Data listing =

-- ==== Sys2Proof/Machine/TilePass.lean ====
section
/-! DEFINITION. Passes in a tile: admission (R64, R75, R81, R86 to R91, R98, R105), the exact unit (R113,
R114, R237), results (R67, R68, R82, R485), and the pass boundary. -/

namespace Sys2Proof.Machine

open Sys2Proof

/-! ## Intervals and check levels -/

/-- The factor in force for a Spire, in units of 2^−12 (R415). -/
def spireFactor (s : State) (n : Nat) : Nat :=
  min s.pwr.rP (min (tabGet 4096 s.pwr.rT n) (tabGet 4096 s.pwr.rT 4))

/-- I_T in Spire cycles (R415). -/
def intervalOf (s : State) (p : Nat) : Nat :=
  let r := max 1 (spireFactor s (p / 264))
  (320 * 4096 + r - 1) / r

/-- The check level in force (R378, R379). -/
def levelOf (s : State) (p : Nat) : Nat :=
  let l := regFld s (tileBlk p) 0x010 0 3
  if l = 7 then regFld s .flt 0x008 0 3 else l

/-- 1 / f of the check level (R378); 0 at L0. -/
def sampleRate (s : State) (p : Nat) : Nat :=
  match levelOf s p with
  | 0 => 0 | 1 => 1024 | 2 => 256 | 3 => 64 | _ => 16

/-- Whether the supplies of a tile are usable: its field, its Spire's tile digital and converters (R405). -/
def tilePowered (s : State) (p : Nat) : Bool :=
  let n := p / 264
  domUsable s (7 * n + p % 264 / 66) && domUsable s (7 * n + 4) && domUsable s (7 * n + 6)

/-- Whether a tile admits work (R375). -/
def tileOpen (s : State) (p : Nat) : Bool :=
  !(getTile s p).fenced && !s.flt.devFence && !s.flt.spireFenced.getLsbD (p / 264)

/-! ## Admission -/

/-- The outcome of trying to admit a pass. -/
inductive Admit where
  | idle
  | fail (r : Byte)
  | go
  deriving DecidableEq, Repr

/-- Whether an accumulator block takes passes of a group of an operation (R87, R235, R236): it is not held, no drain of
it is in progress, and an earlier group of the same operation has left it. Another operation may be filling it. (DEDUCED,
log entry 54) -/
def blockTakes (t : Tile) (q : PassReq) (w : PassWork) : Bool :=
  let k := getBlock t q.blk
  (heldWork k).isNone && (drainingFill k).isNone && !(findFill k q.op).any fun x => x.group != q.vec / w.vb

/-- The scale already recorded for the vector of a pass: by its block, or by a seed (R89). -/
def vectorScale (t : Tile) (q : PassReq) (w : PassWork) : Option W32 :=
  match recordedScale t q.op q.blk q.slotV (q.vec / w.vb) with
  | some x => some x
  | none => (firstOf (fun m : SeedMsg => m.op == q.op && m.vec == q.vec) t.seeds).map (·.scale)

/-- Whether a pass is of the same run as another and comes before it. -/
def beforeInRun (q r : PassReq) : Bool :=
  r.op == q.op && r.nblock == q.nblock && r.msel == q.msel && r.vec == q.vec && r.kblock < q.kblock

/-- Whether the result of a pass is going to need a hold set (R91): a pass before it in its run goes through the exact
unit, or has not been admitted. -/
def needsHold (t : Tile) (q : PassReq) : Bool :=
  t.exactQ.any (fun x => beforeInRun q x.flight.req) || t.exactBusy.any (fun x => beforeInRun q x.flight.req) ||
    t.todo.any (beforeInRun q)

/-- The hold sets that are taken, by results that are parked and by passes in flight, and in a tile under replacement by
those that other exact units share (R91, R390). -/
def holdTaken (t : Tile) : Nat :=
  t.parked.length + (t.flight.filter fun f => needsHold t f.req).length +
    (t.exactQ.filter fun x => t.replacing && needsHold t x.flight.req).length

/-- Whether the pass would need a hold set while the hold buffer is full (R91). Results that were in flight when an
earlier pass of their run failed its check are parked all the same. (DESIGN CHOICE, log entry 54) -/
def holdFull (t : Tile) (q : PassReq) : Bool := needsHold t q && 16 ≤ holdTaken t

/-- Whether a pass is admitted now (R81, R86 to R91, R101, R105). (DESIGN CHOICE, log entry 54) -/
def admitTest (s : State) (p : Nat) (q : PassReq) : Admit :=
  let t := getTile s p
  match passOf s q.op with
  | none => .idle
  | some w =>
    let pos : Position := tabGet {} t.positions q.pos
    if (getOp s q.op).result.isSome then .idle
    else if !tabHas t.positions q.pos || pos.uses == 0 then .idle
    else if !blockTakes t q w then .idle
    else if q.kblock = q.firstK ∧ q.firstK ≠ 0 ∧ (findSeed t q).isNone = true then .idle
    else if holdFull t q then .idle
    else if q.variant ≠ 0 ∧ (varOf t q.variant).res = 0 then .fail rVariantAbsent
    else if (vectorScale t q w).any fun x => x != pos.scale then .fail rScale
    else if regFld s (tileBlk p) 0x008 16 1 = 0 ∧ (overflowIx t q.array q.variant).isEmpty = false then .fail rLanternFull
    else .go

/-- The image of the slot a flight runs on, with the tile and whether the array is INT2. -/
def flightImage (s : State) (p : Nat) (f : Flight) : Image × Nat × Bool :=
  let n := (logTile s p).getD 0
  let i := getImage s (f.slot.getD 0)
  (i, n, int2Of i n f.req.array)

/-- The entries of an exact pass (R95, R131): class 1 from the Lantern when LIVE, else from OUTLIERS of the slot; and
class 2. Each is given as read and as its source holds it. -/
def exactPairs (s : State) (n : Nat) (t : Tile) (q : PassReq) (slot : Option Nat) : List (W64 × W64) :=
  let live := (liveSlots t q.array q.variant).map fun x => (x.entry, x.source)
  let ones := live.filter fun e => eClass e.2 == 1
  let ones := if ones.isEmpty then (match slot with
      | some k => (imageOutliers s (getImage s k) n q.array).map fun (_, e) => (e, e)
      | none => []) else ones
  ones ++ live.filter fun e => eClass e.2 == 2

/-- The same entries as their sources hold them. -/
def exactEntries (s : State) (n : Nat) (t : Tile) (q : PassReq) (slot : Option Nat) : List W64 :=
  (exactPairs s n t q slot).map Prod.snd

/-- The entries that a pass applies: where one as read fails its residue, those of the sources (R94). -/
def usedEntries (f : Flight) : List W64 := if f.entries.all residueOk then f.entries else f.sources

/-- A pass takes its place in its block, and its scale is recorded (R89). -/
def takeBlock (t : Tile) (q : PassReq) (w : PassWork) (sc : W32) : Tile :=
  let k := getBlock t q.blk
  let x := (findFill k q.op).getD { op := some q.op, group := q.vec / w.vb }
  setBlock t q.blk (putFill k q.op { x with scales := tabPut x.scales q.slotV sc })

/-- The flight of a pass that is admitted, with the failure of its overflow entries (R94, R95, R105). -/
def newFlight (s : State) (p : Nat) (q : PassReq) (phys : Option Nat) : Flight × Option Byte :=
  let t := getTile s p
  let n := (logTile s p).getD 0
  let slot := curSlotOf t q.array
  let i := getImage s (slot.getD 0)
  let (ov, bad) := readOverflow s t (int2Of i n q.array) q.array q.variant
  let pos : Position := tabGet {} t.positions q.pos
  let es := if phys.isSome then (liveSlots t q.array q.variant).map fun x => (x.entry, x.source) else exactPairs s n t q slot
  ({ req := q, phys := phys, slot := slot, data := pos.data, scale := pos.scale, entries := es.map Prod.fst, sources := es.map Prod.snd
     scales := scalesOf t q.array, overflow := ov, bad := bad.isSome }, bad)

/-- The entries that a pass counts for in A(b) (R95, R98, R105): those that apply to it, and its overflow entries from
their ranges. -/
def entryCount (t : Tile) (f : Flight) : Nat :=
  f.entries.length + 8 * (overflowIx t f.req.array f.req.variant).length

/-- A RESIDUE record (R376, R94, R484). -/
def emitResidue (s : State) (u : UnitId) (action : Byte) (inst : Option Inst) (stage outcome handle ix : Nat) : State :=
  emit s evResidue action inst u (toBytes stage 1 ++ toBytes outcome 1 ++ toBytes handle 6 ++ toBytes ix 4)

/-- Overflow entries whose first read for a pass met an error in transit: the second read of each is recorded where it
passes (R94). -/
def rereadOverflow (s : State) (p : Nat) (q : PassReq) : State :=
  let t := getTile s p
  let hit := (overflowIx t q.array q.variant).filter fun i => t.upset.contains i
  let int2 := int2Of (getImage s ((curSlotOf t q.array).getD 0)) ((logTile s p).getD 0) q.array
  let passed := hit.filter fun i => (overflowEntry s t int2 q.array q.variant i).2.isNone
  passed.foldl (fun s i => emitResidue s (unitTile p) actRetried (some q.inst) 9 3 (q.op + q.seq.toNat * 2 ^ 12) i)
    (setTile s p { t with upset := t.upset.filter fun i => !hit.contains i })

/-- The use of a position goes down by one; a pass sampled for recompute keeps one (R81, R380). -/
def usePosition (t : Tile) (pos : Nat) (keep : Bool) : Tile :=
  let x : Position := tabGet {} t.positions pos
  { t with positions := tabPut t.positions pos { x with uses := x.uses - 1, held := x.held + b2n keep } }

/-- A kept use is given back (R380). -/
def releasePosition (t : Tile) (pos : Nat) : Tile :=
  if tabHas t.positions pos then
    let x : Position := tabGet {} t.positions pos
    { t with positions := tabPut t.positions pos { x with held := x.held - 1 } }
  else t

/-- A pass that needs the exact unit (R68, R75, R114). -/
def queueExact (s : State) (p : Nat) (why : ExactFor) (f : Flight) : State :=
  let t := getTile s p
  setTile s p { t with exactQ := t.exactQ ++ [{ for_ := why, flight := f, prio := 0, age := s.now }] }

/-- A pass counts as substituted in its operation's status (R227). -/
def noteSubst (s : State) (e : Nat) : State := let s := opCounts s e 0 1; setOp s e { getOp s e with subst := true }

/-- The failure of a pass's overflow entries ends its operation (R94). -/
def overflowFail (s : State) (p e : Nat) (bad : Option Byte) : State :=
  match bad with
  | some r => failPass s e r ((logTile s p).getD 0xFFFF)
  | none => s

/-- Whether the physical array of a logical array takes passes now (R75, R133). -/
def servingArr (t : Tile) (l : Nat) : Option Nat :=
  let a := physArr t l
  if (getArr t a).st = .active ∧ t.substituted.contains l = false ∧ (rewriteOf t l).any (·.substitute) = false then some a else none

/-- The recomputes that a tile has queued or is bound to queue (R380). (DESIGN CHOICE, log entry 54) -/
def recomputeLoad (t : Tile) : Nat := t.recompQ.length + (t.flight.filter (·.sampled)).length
--
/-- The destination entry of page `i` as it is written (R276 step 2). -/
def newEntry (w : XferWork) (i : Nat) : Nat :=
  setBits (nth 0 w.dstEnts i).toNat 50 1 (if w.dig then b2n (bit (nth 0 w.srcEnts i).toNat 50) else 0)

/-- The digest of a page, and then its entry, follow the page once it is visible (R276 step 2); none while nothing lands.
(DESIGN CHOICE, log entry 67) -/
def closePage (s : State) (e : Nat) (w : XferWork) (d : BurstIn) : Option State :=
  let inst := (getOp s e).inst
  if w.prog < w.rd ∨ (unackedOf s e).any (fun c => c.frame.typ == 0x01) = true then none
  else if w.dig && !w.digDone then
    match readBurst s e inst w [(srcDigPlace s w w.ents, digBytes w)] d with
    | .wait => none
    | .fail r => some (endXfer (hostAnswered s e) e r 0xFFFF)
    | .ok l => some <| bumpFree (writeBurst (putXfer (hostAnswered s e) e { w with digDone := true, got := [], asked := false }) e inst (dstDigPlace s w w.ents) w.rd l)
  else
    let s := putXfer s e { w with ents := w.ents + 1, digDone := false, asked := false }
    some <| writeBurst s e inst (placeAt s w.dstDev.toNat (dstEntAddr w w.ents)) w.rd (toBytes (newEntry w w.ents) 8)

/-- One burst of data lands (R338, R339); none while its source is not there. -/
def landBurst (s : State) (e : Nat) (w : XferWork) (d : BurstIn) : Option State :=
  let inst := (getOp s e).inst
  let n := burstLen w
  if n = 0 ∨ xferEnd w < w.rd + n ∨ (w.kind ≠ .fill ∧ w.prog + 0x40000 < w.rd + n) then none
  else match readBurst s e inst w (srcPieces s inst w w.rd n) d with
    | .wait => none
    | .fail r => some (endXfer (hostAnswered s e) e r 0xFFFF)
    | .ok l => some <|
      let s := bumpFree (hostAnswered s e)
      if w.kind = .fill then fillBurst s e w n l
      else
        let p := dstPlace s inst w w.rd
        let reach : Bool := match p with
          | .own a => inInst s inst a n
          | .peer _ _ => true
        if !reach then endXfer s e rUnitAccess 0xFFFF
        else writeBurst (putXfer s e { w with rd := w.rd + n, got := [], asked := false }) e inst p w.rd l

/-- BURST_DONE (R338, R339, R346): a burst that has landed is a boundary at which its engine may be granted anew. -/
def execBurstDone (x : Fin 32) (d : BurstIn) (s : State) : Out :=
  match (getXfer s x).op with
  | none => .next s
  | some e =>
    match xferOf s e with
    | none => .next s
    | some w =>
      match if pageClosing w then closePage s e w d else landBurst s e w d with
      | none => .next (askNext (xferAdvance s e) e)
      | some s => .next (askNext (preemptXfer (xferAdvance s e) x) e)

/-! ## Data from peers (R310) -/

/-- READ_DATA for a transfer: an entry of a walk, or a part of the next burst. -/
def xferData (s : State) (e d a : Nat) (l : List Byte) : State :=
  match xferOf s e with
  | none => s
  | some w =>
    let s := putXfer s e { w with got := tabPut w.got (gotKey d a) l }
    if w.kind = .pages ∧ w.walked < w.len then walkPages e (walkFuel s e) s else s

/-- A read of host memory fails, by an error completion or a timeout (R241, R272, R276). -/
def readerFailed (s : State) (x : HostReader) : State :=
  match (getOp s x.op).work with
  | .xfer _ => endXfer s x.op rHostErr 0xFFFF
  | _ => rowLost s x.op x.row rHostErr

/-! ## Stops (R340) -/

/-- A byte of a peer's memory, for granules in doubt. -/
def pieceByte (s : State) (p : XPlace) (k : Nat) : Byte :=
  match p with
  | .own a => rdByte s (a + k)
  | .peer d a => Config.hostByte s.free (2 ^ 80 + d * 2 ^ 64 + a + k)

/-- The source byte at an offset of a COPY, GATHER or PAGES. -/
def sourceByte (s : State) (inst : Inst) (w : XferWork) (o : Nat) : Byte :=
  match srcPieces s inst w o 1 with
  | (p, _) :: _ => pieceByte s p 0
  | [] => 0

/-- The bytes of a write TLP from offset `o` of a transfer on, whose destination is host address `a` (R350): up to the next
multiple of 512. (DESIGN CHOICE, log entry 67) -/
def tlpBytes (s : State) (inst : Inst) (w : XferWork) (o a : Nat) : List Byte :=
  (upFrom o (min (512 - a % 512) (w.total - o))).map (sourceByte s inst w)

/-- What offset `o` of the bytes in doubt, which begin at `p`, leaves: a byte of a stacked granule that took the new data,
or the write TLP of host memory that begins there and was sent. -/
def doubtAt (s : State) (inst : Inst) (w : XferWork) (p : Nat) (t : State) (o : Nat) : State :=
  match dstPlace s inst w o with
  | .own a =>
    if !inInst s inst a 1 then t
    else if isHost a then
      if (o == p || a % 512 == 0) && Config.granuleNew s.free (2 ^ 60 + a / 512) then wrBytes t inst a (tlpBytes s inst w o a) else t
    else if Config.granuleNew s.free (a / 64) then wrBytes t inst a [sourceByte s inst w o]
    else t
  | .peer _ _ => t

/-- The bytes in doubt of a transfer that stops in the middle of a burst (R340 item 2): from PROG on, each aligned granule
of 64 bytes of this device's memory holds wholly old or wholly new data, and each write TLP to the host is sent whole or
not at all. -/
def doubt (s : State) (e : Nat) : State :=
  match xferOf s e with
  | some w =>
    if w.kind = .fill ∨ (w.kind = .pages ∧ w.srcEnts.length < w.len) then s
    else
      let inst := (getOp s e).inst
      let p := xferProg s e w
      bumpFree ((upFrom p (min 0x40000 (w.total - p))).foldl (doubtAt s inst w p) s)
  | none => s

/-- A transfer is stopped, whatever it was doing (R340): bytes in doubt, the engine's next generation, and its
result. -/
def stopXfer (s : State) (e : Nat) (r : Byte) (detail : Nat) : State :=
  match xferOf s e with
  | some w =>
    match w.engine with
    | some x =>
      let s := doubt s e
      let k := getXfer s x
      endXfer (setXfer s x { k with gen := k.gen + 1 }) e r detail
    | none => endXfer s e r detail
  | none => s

Exercise description =
For this exercise, return every line from the data that holds the string "fails".

Output below =
/-- The entries that a pass applies: where one as read fails its residue, those of the sources (R94). -/
/-- A read of host memory fails, by an error completion or a timeout (R241, R272, R276). -/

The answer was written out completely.